Итак, дорогие друзья, праздник балета в Чикаго продолжается. С нетерпением ждем встречи с великой Дианой Вишневой и Мариинским балетом. Критики пишут, что трактовка образа Жизели Вишневой близка к совершенству. Многолетний партнер Натальи Макаровой, исполнитель партии Альберта в Мариинке, а ныне педагог-репетитор Михайловского театра Никита Долгушин во время репетиций говорил о Диане Вишневой: “Она репетирует на грани гениальности!” После премьеры он сказал: “Вишнева - гениальная балерина. Таких в мире больше нет. У нее улановский тип реализации чувств... Вишнева, как и Уланова, знает, как донести свои идеи до зрителя так, чтобы не было ничего случайного. Этого, кроме них, никто не умел и не умеет. Вишнева реализует свои идеи, как это делала Уланова. Она на сцене все время мыслит, никогда не выходит из образа, даже если просто стоит в стороне”.
Диана Вишнева – безусловная прима сегодняшнего Мариинского балета. Но кроме нее интересно будет увидеть завтрашних звезд театра, в первую очередь - Ирму Ниорадзе и Олесю Новикову.Мариинский балет показывает “Жизель” в классической хореографии Жана Коралли и Жюля Перро. Специально для премьеры в Санкт-Петербурге в 1884 году Мариус Петипа внес изменения в хореографию, а окончательные штрихи в этой постановке были сделаны им в 1899 году, когда в Мариинке дебютировала Анна Павлова.

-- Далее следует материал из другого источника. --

-- ==== Sys2Proof/Machine/Real.lean ====
section
/-!
DEFINITION. Exact values and their rounding (R8, R42 to R46): a value is a NaN, an infinity or a signed fraction, an
operation is computed exactly, and one rounding to nearest even gives the bits.
-/

namespace Sys2Proof.Machine

/-- A value before rounding: `fin neg n d` is ±n/d, and n = 0 is a zero of that sign. -/
inductive FVal where
  | nan
  | inf (neg : Bool)
  | fin (neg : Bool) (n d : Nat)
deriving DecidableEq, Repr

/-- A fixed format (R42): exponent and mantissa widths, and whether subnormals are flushed (R45). -/
structure Fmt where
  eb : Nat
  mb : Nat
  flush : Bool
deriving DecidableEq, Repr

def fp32 : Fmt := { eb := 8, mb := 23, flush := false }
def fp16 : Fmt := { eb := 5, mb := 10, flush := false }
def bf16 : Fmt := { eb := 8, mb := 7, flush := true }

def Fmt.bias (f : Fmt) : Nat := 2 ^ (f.eb - 1) - 1

/-- The magnitude bits of infinity. -/
def Fmt.infBits (f : Fmt) : Nat := (2 ^ f.eb - 1) * 2 ^ f.mb

/-- The canonical NaN (R42). -/
def Fmt.nanBits (f : Fmt) : Nat := f.infBits + 2 ^ (f.mb - 1)

def Fmt.signBit (f : Fmt) : Nat := 2 ^ (f.eb + f.mb)

/-- n/d times 2^e as a fraction. -/
def scale2 (n d : Nat) (e : Int) : Nat × Nat :=
  match e with
  | .ofNat k => (n * 2 ^ k, d)
  | .negSucc k => (n, d * 2 ^ (k + 1))

/-- The value of a pattern. A subnormal of a flushing format enters as zero (R45). -/
def Fmt.decode (f : Fmt) (x : Nat) : FVal :=
  let m := x % 2 ^ f.mb
  let e := x / 2 ^ f.mb % 2 ^ f.eb
  let neg := x / f.signBit % 2 = 1
  if e = 2 ^ f.eb - 1 then (if m = 0 then .inf neg else .nan)
  else if e = 0 then
    if f.flush then .fin neg 0 1 else .fin neg m (2 ^ (f.bias + f.mb - 1))
  else
    let r := scale2 (2 ^ f.mb + m) 1 ((e : Int) - f.bias - f.mb)
    .fin neg r.1 r.2

/-- The exponent of the leading 1 bit of n/d, for n and d not 0. -/
def leadExp (n d : Nat) : Int :=
  let e : Int := (Nat.log2 n : Int) - Nat.log2 d
  let r := scale2 d 1 e
  if n * r.2 < r.1 then e - 1 else e

/-- n/d rounded to an integer, a tie going to the even one. -/
def divRne (n d : Nat) : Nat :=
  let q := n / d
  let r := n % d
  if d < 2 * r ∨ (2 * r = d ∧ q % 2 = 1) then q + 1 else q

/-- The place of n/d in the sequence of the magnitudes of a format with mantissa width `mb` and exponent bias `bias`,
continued above without end: rounded to nearest, a tie going to the even place (R43, R54). Place 2^mb is the smallest
normal. -/
def roundPlace (mb : Nat) (bias : Int) (n d : Nat) : Nat :=
  if n = 0 then 0
  else
    let emin : Int := 1 - bias
    let e := max (leadExp n d) emin
    let r := scale2 n d ((mb : Int) - e)
    let k := r.1 / r.2
    let place : Int := (e + bias) * 2 ^ mb + (k : Int) - 2 ^ mb
    let rest := r.1 % r.2
    let up := decide (r.2 < 2 * rest) || (decide (2 * rest = r.2) && decide (place % 2 = 1))
    (place + (if up then 1 else 0)).toNat

/-- Rounds a value into a fixed format (R8 rne32, rne16, rneb; R43 to R45). -/
def Fmt.round (f : Fmt) (v : FVal) : Nat :=
  match v with
  | .nan => f.nanBits
  | .inf neg => f.infBits + (if neg then f.signBit else 0)
  | .fin neg n d =>
    let p := min (roundPlace f.mb f.bias n d) f.infBits
    let p := if f.flush ∧ p < 2 ^ f.mb then 0 else p
    p + (if neg then f.signBit else 0)

/-! ### Exact arithmetic -/

/-- The signed numerator. -/
def signed (neg : Bool) (n : Nat) : Int := if neg then -(n : Int) else n

/-- An exact sum. An exact zero is −0 only when both parts are negative zeros (R267). -/
def FVal.add : FVal → FVal → FVal
  | .nan, _ => .nan
  | _, .nan => .nan
  | .inf a, .inf b => if a == b then .inf a else .nan
  | .inf a, .fin _ _ _ => .inf a
  | .fin _ _ _, .inf b => .inf b
  | .fin a n d, .fin b m e =>
    let z := signed a (n * e) + signed b (m * d)
    .fin (if z = 0 then a && b else decide (z < 0)) z.natAbs (d * e)

def FVal.neg : FVal → FVal
  | .nan => .nan
  | .inf a => .inf (!a)
  | .fin a n d => .fin (!a) n d

def FVal.sub (x y : FVal) : FVal := x.add y.neg

/-- An exact product; 0 × ∞ is invalid. -/
def FVal.mul : FVal → FVal → FVal
  | .nan, _ => .nan
  | _, .nan => .nan
  | .inf a, .inf b => .inf (Bool.xor a b)
  | .inf a, .fin b m _ => if m = 0 then .nan else .inf (Bool.xor a b)
  | .fin a n _, .inf b => if n = 0 then .nan else .inf (Bool.xor a b)
  | .fin a n d, .fin b m e => .fin (Bool.xor a b) (n * m) (d * e)

/-- An exact quotient of finite values by a nonzero one; by zero it is an infinity, and 0/0 and ∞/∞ are invalid. -/
def FVal.div : FVal → FVal → FVal
  | .nan, _ => .nan
  | _, .nan => .nan
  | .inf _, .inf _ => .nan
  | .inf a, .fin b _ _ => .inf (Bool.xor a b)
  | .fin a _ _, .inf b => .fin (Bool.xor a b) 0 1
  | .fin a n d, .fin b m e =>
    if m = 0 then (if n = 0 then .nan else .inf (Bool.xor a b)) else .fin (Bool.xor a b) (n * e) (d * m)

def FVal.isNan (x : FVal) : Bool := x == .nan

/-- An integer as a value. -/
def FVal.ofInt (x : Int) : FVal := .fin (decide (x < 0)) x.natAbs 1

/-- The order of two values; −0 equals +0. -/
def FVal.cmp : FVal → FVal → Cmp
  | .nan, _ => .unordered
  | _, .nan => .unordered
  | .inf a, .inf b => if a == b then .equal else if a then .less else .greater
  | .inf a, .fin _ _ _ => if a then .less else .greater
  | .fin _ _ _, .inf b => if b then .greater else .less
  | .fin a n d, .fin b m e =>
    let x := signed a (n * e)
    let y := signed b (m * d)
    if x < y then .less else if x = y then .equal else .greater

/-- The sign of a value that is no NaN. -/
def FVal.isNeg : FVal → Bool
  | .nan => false
  | .inf a => a
  | .fin a _ _ => a

/-- The order of minimumNumber and maximumNumber, in which −0 stands below +0 (R46). -/
def below (x y : FVal) : Bool :=
  match x.cmp y with
  | .less => true
  | .equal => x.isNeg && !y.isNeg
  | _ => false

/-- minimumNumber on patterns; equal values give the first (R46). Beside a NaN the other operand is the result, as a value:
a flushed subnormal gives its zero (R45, R275). -/
def Fmt.minNum (f : Fmt) (a b : Nat) : Nat :=
  match f.decode a, f.decode b with
  | .nan, .nan => f.nanBits
  | .nan, y => f.round y
  | x, .nan => f.round x
  | x, y => if below y x then b else a

/-- maximumNumber on patterns. -/
def Fmt.maxNum (f : Fmt) (a b : Nat) : Nat :=
  match f.decode a, f.decode b with
  | .nan, .nan => f.nanBits
  | .nan, y => f.round y
  | x, .nan => f.round x
  | x, y => if below x y then b else a

/-- A finite value rounded to an integer, ties to even (R272 rnei). -/
def rnei (neg : Bool) (n d : Nat) : Int := signed neg (divRne n d)

/-- How a value is rounded to an integral one (R273). -/
inductive Direction where
  | nearest | down | up | zero
deriving DecidableEq, Repr

def roundInt (dir : Direction) (neg : Bool) (n d : Nat) : Nat :=
  let up := (n + d - 1) / d
  let down := n / d
  match dir with
  | .nearest => divRne n d
  | .down => if neg then up else down
  | .up => if neg then down else up
  | .zero => down

/-- The integral value in a direction, a zero keeping the sign of the input (R273). -/
def FVal.integral (dir : Direction) : FVal → FVal
  | .fin a n d => .fin a (roundInt dir a n d) 1
  | v => v

/-! ### FP32 on words -/

def f32 (x : Word) : FVal := fp32.decode x.toNat

def to32 (v : FVal) : Word := BitVec.ofNat 32 (fp32.round v)

def fadd32 (a b : Word) : Word := to32 ((f32 a).add (f32 b))
def fsub32 (a b : Word) : Word := to32 ((f32 a).sub (f32 b))
def fmul32 (a b : Word) : Word := to32 ((f32 a).mul (f32 b))
/-- One rounding of the addend plus the exact product (R267). -/
def ffma32 (c a b : Word) : Word := to32 ((f32 c).add ((f32 a).mul (f32 b)))
def fmin32 (a b : Word) : Word := BitVec.ofNat 32 (fp32.minNum a.toNat b.toNat)
def fmax32 (a b : Word) : Word := BitVec.ofNat 32 (fp32.maxNum a.toNat b.toNat)

/-- A 16-bit operation on each half of packed words (R274, R275). -/
def halves (f : Nat → Nat → Nat → Nat) (c a b : Word) : Word :=
  BitVec.ofNat 32 (f (c.toNat % 65536) (a.toNat % 65536) (b.toNat % 65536) % 65536 +
    65536 * (f (c.toNat / 65536) (a.toNat / 65536) (b.toNat / 65536) % 65536))

end Sys2Proof.Machine
end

Спектакли пройдут со 2 по 5 октября на сцене театра “Аудиториум”. Привожу расписание гастролей и фамилии исполнителей главных партий:
2 октября, 7.30 pm. Танцуют: Диана Вишнева и Игорь Колб.
3 октября, 7.30 pm. Танцуют: Ирма Ниорадзе и Евгений Иванченко.
4 октября, 2.00 pm. Танцуют: Олеся Новикова и Владимир Шкляров.
4 октября, 8.00 pm. Танцуют: Ирма Ниорадзе и Евгений Иванченко.
5 октября, 2.00 pm. Танцуют: Диана Вишнева и Игорь Колб.
Вместе с балетной труппой в Чикаго в полном составе приезжает оркестр Мариинского театра.
Адрес театра “Аудиториум”: 50 E. Congress Parkway, Chicago, IL 60605.
Билеты можно заказать по Интернету (www.ticketmaster.com), по телефону (312) 902-1500 или приобрести в кассе театра.

16 сент. 2008 г.

Волшебное искусство Андрея Хржановского

Интервью с режиссером перед встречей в Чикаго

27 сентября 2008 года в Чикаго состоится творческая встреча с режиссером анимационного кино Андреем Хржановским.
Искусство Андрея Хржановского уникально. В его картинах запросто оживают рисунки, а буквы превращаются в персонажей и фигуры людей; яркая красочная рыба парит в воздухе, кот прогуливается по экрану с актерами, а памятники гоняются за мальчиком; в его лентах можно встретить элементы анимационного, игрового, документального кино, в его работах всегда присутствуют поэзия, живопись, музыка высочайшей пробы. В его мире возможно все: перемещение эпох, встречи после смерти, остановившиеся и неповторимые мгновения счастья. В его мире “...нету разлук. Существует громадная встреча. Значит, кто-то нас вдруг В темноте обнимает за плечи”. Александр Сергеевич Пушкин и Федерико Феллини, Иероним Босх и Геннадий Шпаликов, Питер Брейгель и Иннокентий Смоктуновский, Франсиско Гойя и Иосиф Бродский, Эль Греко и Олег Каган, Юло Соостер и Альфред Шнитке, Тонино Гуэрра и Сергей Юрский – вот герои, персонажи, участники, со-творцы его фильмов, “обнимающие нас за плечи” и приглашающие к себе в гости. Искусство Андрея Хржановского – вне привычных рамок, жанров, стилей. Его Искусство – “поверх барьеров”. А сам он – маг, чародей, волшебник, фантазер, скромный, тихий гений кинематографа, один из самых блистательных Мастеров мировой культуры.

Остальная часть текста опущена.